I tuned out the conversation and reasoned with the Lord. Yes, I know I said I had forgiven him, but did he really deserve my forgiveness? After all, he had never apologized for breaking my heart, nor had he asked me to forgive him.


I knew I had a choice: would I be obedient and speak, or would I remain silent?


I interrupted my ex-husband and blurted out that I had forgiven him. As the words left my mouth, I felt relief and a sweet peace. My ex said nothing; he looked stunned and tears had pooled in his eyes. In a soft voice he told me I had no idea what my words - my forgiveness - meant to him. He visibly exhaled. Moments later our conversation was interrupted; we exchanged farewells, and even a quick hug.

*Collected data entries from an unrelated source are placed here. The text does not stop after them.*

/-- Speedwell: the tier lock, a run's start and its entries, the residency state machine of R253, space, copies and the ends of
a run. Choices of the model it rests on: notes/assumptions/11.md, 39.md. -/
def Obligations.SpeedwellRuns : Prop :=
  ∀ (s : State),
    (∀ cfg : Word, s.flag SPW_TIER_CFG SPW_TIER_CFG_LOCK = false → 1 ≤ fget cfg SPW_TIER_CFG_DIRECT → fget cfg SPW_TIER_CFG_DIRECT ≤ 767 →
      ∃ t, exec (.spwTierLock cfg) s = .next t ∧ t.flag SPW_TIER_CFG SPW_TIER_CFG_LOCK = true ∧
        (∀ f ∈ [SPW_TIER_CFG_MODE, SPW_TIER_CFG_DIRECT, SPW_TIER_CFG_SHIELD], t.rd SPW_TIER_CFG f = fget cfg f) ∧
        RegsBut [SPW_TIER_CFG, SPW_FRAMES, HBM_SHD_CFG 7, HBM_SHD_STAT 7] s t ∧ t.mem = s.mem) ∧
    (∀ cfg : Word, s.flag SPW_TIER_CFG SPW_TIER_CFG_LOCK = true → s.rd SPW_TIER_CFG SPW_TIER_CFG_MODE ≠ fget cfg SPW_TIER_CFG_MODE →
      ∃ t, exec (.spwTierLock cfg) s = .next t ∧ t.flag SPW_TIER_CFG SPW_TIER_CFG_REFUSED = true ∧
        (∀ f ∈ [SPW_TIER_CFG_LOCK, SPW_TIER_CFG_MODE, SPW_TIER_CFG_DIRECT, SPW_TIER_CFG_SHIELD],
          t.rd SPW_TIER_CFG f = s.rd SPW_TIER_CFG f) ∧ OnlyRegs [SPW_TIER_CFG] s t) ∧
    (∀ w q, s.hif.spwQ = w :: q → s.spw.run = none → s.ringHeld w = false →
      (scheduleOk w.desc = true → s.spwGen < bits w.desc 189 160 →
        ∃ t, exec .schedule s = .next t ∧ t.spw.run = some { work := w, next := 0, ents := [] } ∧ t.hif.spwQ = q ∧
          t.flag SPW_STAT SPW_STAT_ACTIVE = true ∧ t.spwGen = bits w.desc 189 160 ∧ t.spw.objs = s.spw.objs ∧ t.spw.fresh = false ∧
          (s.spw.fresh = false → RegsBut [SPW_STAT] s t ∧ t.mem = s.mem)) ∧
      (scheduleOk w.desc = true → bits w.desc 189 160 ≤ s.spwGen →
        exec .schedule s = .next ((({ s with hif := { s.hif with spwQ := q } }).wr SPW_STAT SPW_STAT_PENDING 0).refuse w 0x71 0))) ∧
    (∀ (r : SpwRun) (e : SpwEnt) (x : State × Nat) (s1 : State) (ok : Bool), s.spw.run = some r → r.next ≠ r.entries →
      r.next ≤ ((r.ents.map (·.idx)).head?.getD r.next) + r.look → x = s.spwRead ((r.prog + 32 * r.next) % 2 ^ 56) 32 →
      schedEnt r.next x.2 (s.tile r.pacer).epo.committed = (e, ok) → s1 = x.1.objFetch e.object →
      (ok = true → s1.objOk e.object = true → e.stream = false ∨ nbits (s1.objFlags e.object) 0 0 = 0 →
        ∃ t, exec .scheduleEntryIssue s = .next t ∧ t.spw.run = some { r with next := r.next + 1, ents := r.ents ++ [e] } ∧
          t.spw.objs = s.spw.objs ∧ t.regs = s1.regs ∧ t.mem = s1.mem) ∧
      (ok = false ∨ s1.objOk e.object = false →
        ∃ t, exec .scheduleEntryIssue s = .next t ∧ t.spw.run = none ∧ t.flag SPW_STAT SPW_STAT_ACTIVE = false)) ∧
    (∀ (o : BitVec 12) (e : SpwEnt) (r : SpwRun), s.spw.run = some r → r.next ≠ r.entries →
      (s.nextEnt 1 o.toNat = some e →
        ((s.obj o.toNat).st = .resident → ∃ t, exec (.acquire o) s = .next t ∧ (t.obj o.toNat).st = .resident ∧
          (t.obj o.toNat).count = (s.obj o.toNat).count + 1 ∧ (∀ k, k ≠ o.toNat → t.obj k = s.obj k) ∧ t.spw.queue = s.spw.queue) ∧
        ((s.obj o.toNat).st = .absent → s.allRes o.toNat = false → ∃ t, exec (.acquire o) s = .next t ∧
          (t.obj o.toNat).st = .queued ∧ (t.obj o.toNat).count = 1 ∧ t.spw.queue = s.spw.queue ++ [o.toNat] ∧
          (∀ k, k ≠ o.toNat → t.obj k = s.obj k)) ∧
        ((s.obj o.toNat).st = .absent → s.allRes o.toNat = true → ∃ t, exec (.acquire o) s = .next t ∧
          (t.obj o.toNat).st = .resident ∧ (t.obj o.toNat).count = 1 ∧ (t.obj o.toNat).done = s.objGran o.toNat ∧
          (∀ k, k ≠ o.toNat → t.obj k = s.obj k) ∧ t.spw.queue = s.spw.queue) ∧
        ((s.obj o.toNat).st = .queued ∨ (s.obj o.toNat).st = .promoting → ∃ t, exec (.acquire o) s = .next t ∧
          (t.obj o.toNat).st = (s.obj o.toNat).st ∧ (t.obj o.toNat).count = (s.obj o.toNat).count + 1 ∧
          (∀ k, k ≠ o.toNat → t.obj k = s.obj k)) ∧
        ((s.obj o.toNat).st = .writingBack → ∃ t, exec (.acquire o) s = .next t ∧ (t.obj o.toNat).st = .writingBack ∧
          (t.obj o.toNat).mark = true ∧ (t.obj o.toNat).count = 1 ∧ (∀ k, k ≠ o.toNat → t.obj k = s.obj k)) ∧
        ((s.obj o.toNat).st = .cancelling → ∃ t, exec (.acquire o) s = .next t ∧ (t.obj o.toNat).st = .promoting ∧
          (t.obj o.toNat).count = 1 ∧ (∀ k, k ≠ o.toNat → t.obj k = s.obj k))) ∧
      (s.nextEnt 2 o.toNat = some e →
        (2 ≤ (s.obj o.toNat).count → (s.obj o.toNat).st = .resident → ∃ t, exec (.release o) s = .next t ∧
          t.obj o.toNat = { s.obj o.toNat with count := (s.obj o.toNat).count - 1 } ∧ (∀ k, k ≠ o.toNat → t.obj k = s.obj k)) ∧
        ((s.obj o.toNat).count = 1 → (s.obj o.toNat).st = .resident → e.reuse ≠ 2 → ∃ t, exec (.release o) s = .next t ∧
          (t.obj o.toNat).count = 0 ∧ (t.obj o.toNat).st = .resident ∧ (t.obj o.toNat).order = s.spw.relSeq + 1 ∧
          (∀ k, k ≠ o.toNat → t.obj k = s.obj k)) ∧
        ((s.obj o.toNat).st = .absent → ∃ t, exec (.release o) s = .next t ∧ t.spw.objs = s.spw.objs ∧
          t.rd SPW_CNT2 SPW_CNT2_BAD_REF = min (s.rd SPW_CNT2 SPW_CNT2_BAD_REF + 1) SPW_CNT2_BAD_REF.ones ∧ t.mem = s.mem)) ∧
      (s.nextEnt 3 o.toNat = some e → (s.obj o.toNat).count = 1 →
        ((s.obj o.toNat).st = .promoting → ∃ t, exec (.cancel o) s = .next t ∧ (t.obj o.toNat).st = .cancelling ∧
          (t.obj o.toNat).count = 0 ∧ (∀ k, k ≠ o.toNat → t.obj k = s.obj k)) ∧
        ((s.obj o.toNat).st = .queued → ∃ t, exec (.cancel o) s = .next t ∧ (t.obj o.toNat).st = .absent ∧
          o.toNat ∉ t.spw.queue ∧ (∀ k, k ≠ o.toNat → t.obj k = s.obj k))) ∧
      (s.nextEnt 4 o.toNat = some e → (s.obj o.toNat).st = .resident → s.dirtyGrans o.toNat ≠ [] →
        ∃ t, exec (.writeback o) s = .next t ∧ t.obj o.toNat = { s.obj o.toNat with wb := true, toWb := s.dirtyGrans o.toNat } ∧
          (∀ k, k ≠ o.toNat → t.obj k = s.obj k)) ∧
      (s.nextEnt 5 o.toNat = some e →
        ((s.obj o.toNat).st = .promoting → ∃ t, exec (.evict o) s = .next t ∧ t.obj o.toNat = { s.obj o.toNat with ep := true } ∧
          Counted SPW_CNT SPW_CNT_DEFER s t ∧ (∀ k, k ≠ o.toNat → t.obj k = s.obj k)) ∧
        ((s.obj o.toNat).st = .resident → (s.obj o.toNat).count ≠ 0 → ∃ t, exec (.evict o) s = .next t ∧ t.spw.objs = s.spw.objs ∧
          t.rd SPW_CNT SPW_CNT_REFUSED_INUSE = min (s.rd SPW_CNT SPW_CNT_REFUSED_INUSE + 1) SPW_CNT_REFUSED_INUSE.ones ∧
          t.mem = s.mem) ∧
        ((s.obj o.toNat).st = .resident → (s.obj o.toNat).count = 0 → s.dirtyGrans o.toNat ≠ [] → ∃ t, exec (.evict o) s = .next t ∧
          (t.obj o.toNat).st = .writingBack ∧ (t.obj o.toNat).toWb = s.dirtyGrans o.toNat ∧ (∀ k, k ≠ o.toNat → t.obj k = s.obj k)))) ∧
    (∀ o q, s.spw.queue = o :: q → s.unified = false → s.splitFree o = true →
      ∃ t, exec .spaceGrant s = .next t ∧ t.spw.queue = q ∧ (t.obj o).st = .promoting ∧ (t.obj o).done = 0 ∧
        (t.obj o).gen = (s.obj o).gen ∧ (t.obj o).count = (s.obj o).count ∧ (∀ k, k ≠ o → t.obj k = s.obj k)) ∧
    (∀ o q fr, s.spw.queue = o :: q → s.unified = true → s.objGran o ≤ s.frameCount → s.freeFrames (s.objGran o) = some fr →
      (∀ i, i < s.objGran o → s.dirEntry (uniIdx (s.objLo o) i) = 0) →
      ∃ t, exec .spaceGrant s = .next t ∧ t.spw.queue = q ∧ (t.obj o).st = .promoting ∧ (t.obj o).frames = fr ∧ (t.obj o).done = 0 ∧
        (∀ k, k ≠ o → t.obj k = s.obj k)) ∧
    (∀ (o : BitVec 12) (v : SpwObj), s.obj o.toNat = v →
      (v.st = .promoting → v.done + 1 ≠ s.objGran o.toNat → ∃ t, exec (.granuleCopyComplete o) s = .next t ∧
        t.obj o.toNat = { v with done := v.done + 1 }) ∧
      (v.st = .writingBack → ∀ i j r, v.toWb = i :: j :: r → ∃ t, exec (.granuleCopyComplete o) s = .next t ∧
        t.obj o.toNat = { v with toWb := j :: r }) ∧
      (v.st = .promoting → v.done + 1 = s.objGran o.toNat → ∃ t, exec (.granuleCopyComplete o) s = .next t ∧
        (t.obj o.toNat).st = .resident ∧ (t.obj o.toNat).done = s.objGran o.toNat) ∧
      (v.st = .cancelling ∨ (v.st = .writingBack ∧ v.mark = false ∧ v.toWb.length = 1) →
        ∃ t, exec (.granuleCopyComplete o) s = .next t ∧ (t.obj o.toNat).st = .absent) ∧
      (v.st = .promoting → ∃ t, exec (.copyFault o) s = .next t ∧ (t.obj o.toNat).st = .failed ∧ t.spw.run = none) ∧
      (v.st = .failed → ∃ t, exec .spwClearFailed s = .next t ∧ (t.obj o.toNat).st = .absent)) ∧
    (∃ t, exec .spwAbort s = .next t ∧ t.spw.run = none ∧
      (∀ r, s.spw.run = some r → t.flag SPW_STAT SPW_STAT_ACTIVE = false) ∧ (s.spw.run = none → t = s))


/-! ### Coherence (spec/10, 12) -/

/-- Requests of a caching agent: a hit sends nothing, a miss leaves the transient state of R276 and brings the home to the
message the home plans, an eviction hands the line over, and maintenance of an idle line completes at once. Choices of the model
it rests on: notes/assumptions/32.md, 33.md, 34.md. -/
def Obligations.CoherenceRequests : Prop :=
  ∀ (s : State) (a : CohAgent) (addr : Word) (l : Nat) (mask : Word) (data : Line), s.cohLine addr.toNat = some l → AgentHome s a l →
    (∀ c, s.cLine (agentId a) l = some c → c.st.stable = true → ∀ i, i ∈ ([.rdShared a addr false .clean, .rdOnce a addr] : List Instr) →
      ∃ t, exec i s = .next t ∧ t.answer = .data (leBytes 64 c.data.toNat) c.poison ∧ t.coh.net = s.coh.net ∧
        t.cSt (agentId a) l = c.st ∧ t.regs = s.regs ∧ t.mem = s.mem) ∧
    (∀ c, s.cLine (agentId a) l = some c → c.st = .M ∨ c.st = .E → ∃ t c', exec (.rdUnique a addr mask data) s = .next t ∧
      t.cLine (agentId a) l = some c' ∧ c'.st = .M ∧ c'.data = mergeLine c.data data mask.toNat ∧ t.coh.net = s.coh.net ∧
      t.regs = s.regs ∧ t.mem = s.mem) ∧
    (HomeFree s l → s.dirEnt l = DirEnt.reset → s.cLine l3Key l = none → s.cLine (agentId a) l = none →
      (∀ w, s.cWay (agentId a) l = some (s, w, none) → DirFree s l → ∀ i st want,
        (i, st, want) ∈ ([(.rdShared a addr false .clean, .IS_D, .dataE), (.rdUnique a addr mask data, .IM_D, .dataM)]
          : List (Instr × CSt × CMsgOp)) →
        ∃ t, exec i s = .next t ∧ t.cSt (agentId a) l = st ∧
          t.coh.net = s.coh.net ++ [{ cmsg .hmemRd (agentId a) l with want := want, txid := s.newTxid (agentId a) }] ∧
          t.coh.outst = s.coh.outst ++ [⟨agentId a, s.newTxid (agentId a), l, false⟩] ∧ (mfind t.coh.txn l).isSome = true ∧
          t.regs = s.regs ∧ t.mem = s.mem) ∧
      (∀ w, s.cWay (agentId a) l = some (s, w, none) → DirFree s l → ∃ t, exec (.claim a addr data) s = .next t ∧ t.cSt (agentId a) l = .IM_D ∧
        t.coh.net = s.coh.net ++ [{ cmsg .comp (agentId a) l with txid := s.newTxid (agentId a) }] ∧ t.regs = s.regs ∧ t.mem = s.mem) ∧
      (∃ t, exec (.rdOnce a addr) s = .next t ∧ t.cSt (agentId a) l = .I_ONCE ∧
        t.coh.net = s.coh.net ++ [{ cmsg .hmemRd (agentId a) l with want := .dataOnce, txid := s.newTxid (agentId a) }] ∧ t.regs = s.regs ∧ t.mem = s.mem)) ∧
    (∀ c, HomeFree s l → s.cLine (agentId a) l = some c → c.st = .S → (s.dirEnt l).owner = none → (s.dirEnt l).sharers = [agentId a] →
      ∃ t, exec (.upgrade a addr mask data) s = .next t ∧ t.cSt (agentId a) l = .SM_D ∧
        t.coh.net = s.coh.net ++ [{ cmsg .comp (agentId a) l with txid := s.newTxid (agentId a) }] ∧ t.regs = s.regs ∧ t.mem = s.mem) ∧
    (∀ c, HomeFree s l → s.cLine (agentId a) l = some c → c.st = .M ∨ c.st = .O → (s.dirEnt l).owner = some (agentId a) →
      ∃ t, exec (.wbDirty a addr) s = .next t ∧ t.cSt (agentId a) l = .MI_A ∧
        (∀ k, a = .l2 k → t.coh.net = s.coh.net ++ [{ cmsg .comp (agentId a) l with txid := s.newTxid (agentId a) }] ∧ (t.dirEnt l).owner = none) ∧
        (∀ d, a = .sc d → t.coh.net = s.coh.net ++ [{ cmsg .hmemWr 0 l with data := c.data, poison := c.poison }])) ∧
    (∀ c, HomeFree s l → s.cLine (agentId a) l = some c → c.st = .E ∨ c.st = .S →
      ∃ t, exec (.evictClean a addr) s = .next t ∧ t.cSt (agentId a) l = .EI_A ∧
        t.coh.net = s.coh.net ++ [{ cmsg .comp (agentId a) l with txid := s.newTxid (agentId a) }] ∧ (t.dirEnt l).owner ≠ some (agentId a)) ∧
    (HomeFree s l → s.dirEnt l = DirEnt.reset → s.cLine l3Key l = none →
      ∀ i, i ∈ ([.cmoClean a addr, .cmoFlush a addr] : List Instr) → ∃ t, exec i s = .next t ∧
        t.coh.net = s.coh.net ++ [{ cmsg .comp (agentId a) l with txid := s.newTxid (agentId a) }] ∧ mfind t.coh.txn l = none ∧ t.regs = s.regs ∧ t.mem = s.mem)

As I walked away, I knew the forgiveness was for my benefit, not his.


Honestly, saying the words “I forgive you” was the easiest part of forgiving him. Bitterness had taken root in my life. I had to learn to take negative thoughts captive. I had to cease keeping score of his wrongdoings. I had to stop voicing his shortcomings. And, I had to stop playing the he-done-me-wrong card.


Forgiveness isn’t always easy or instant, but is a choice. Forgiveness renders anger powerless and brings healing to a wounded heart. The Lord commands me to forgive others, and to forgive repeatedly. As a follower of Christ, I have received God’s grace and mercy. I am forgiven for my past, present and future sins.


I choose to forgive because I am forgiven.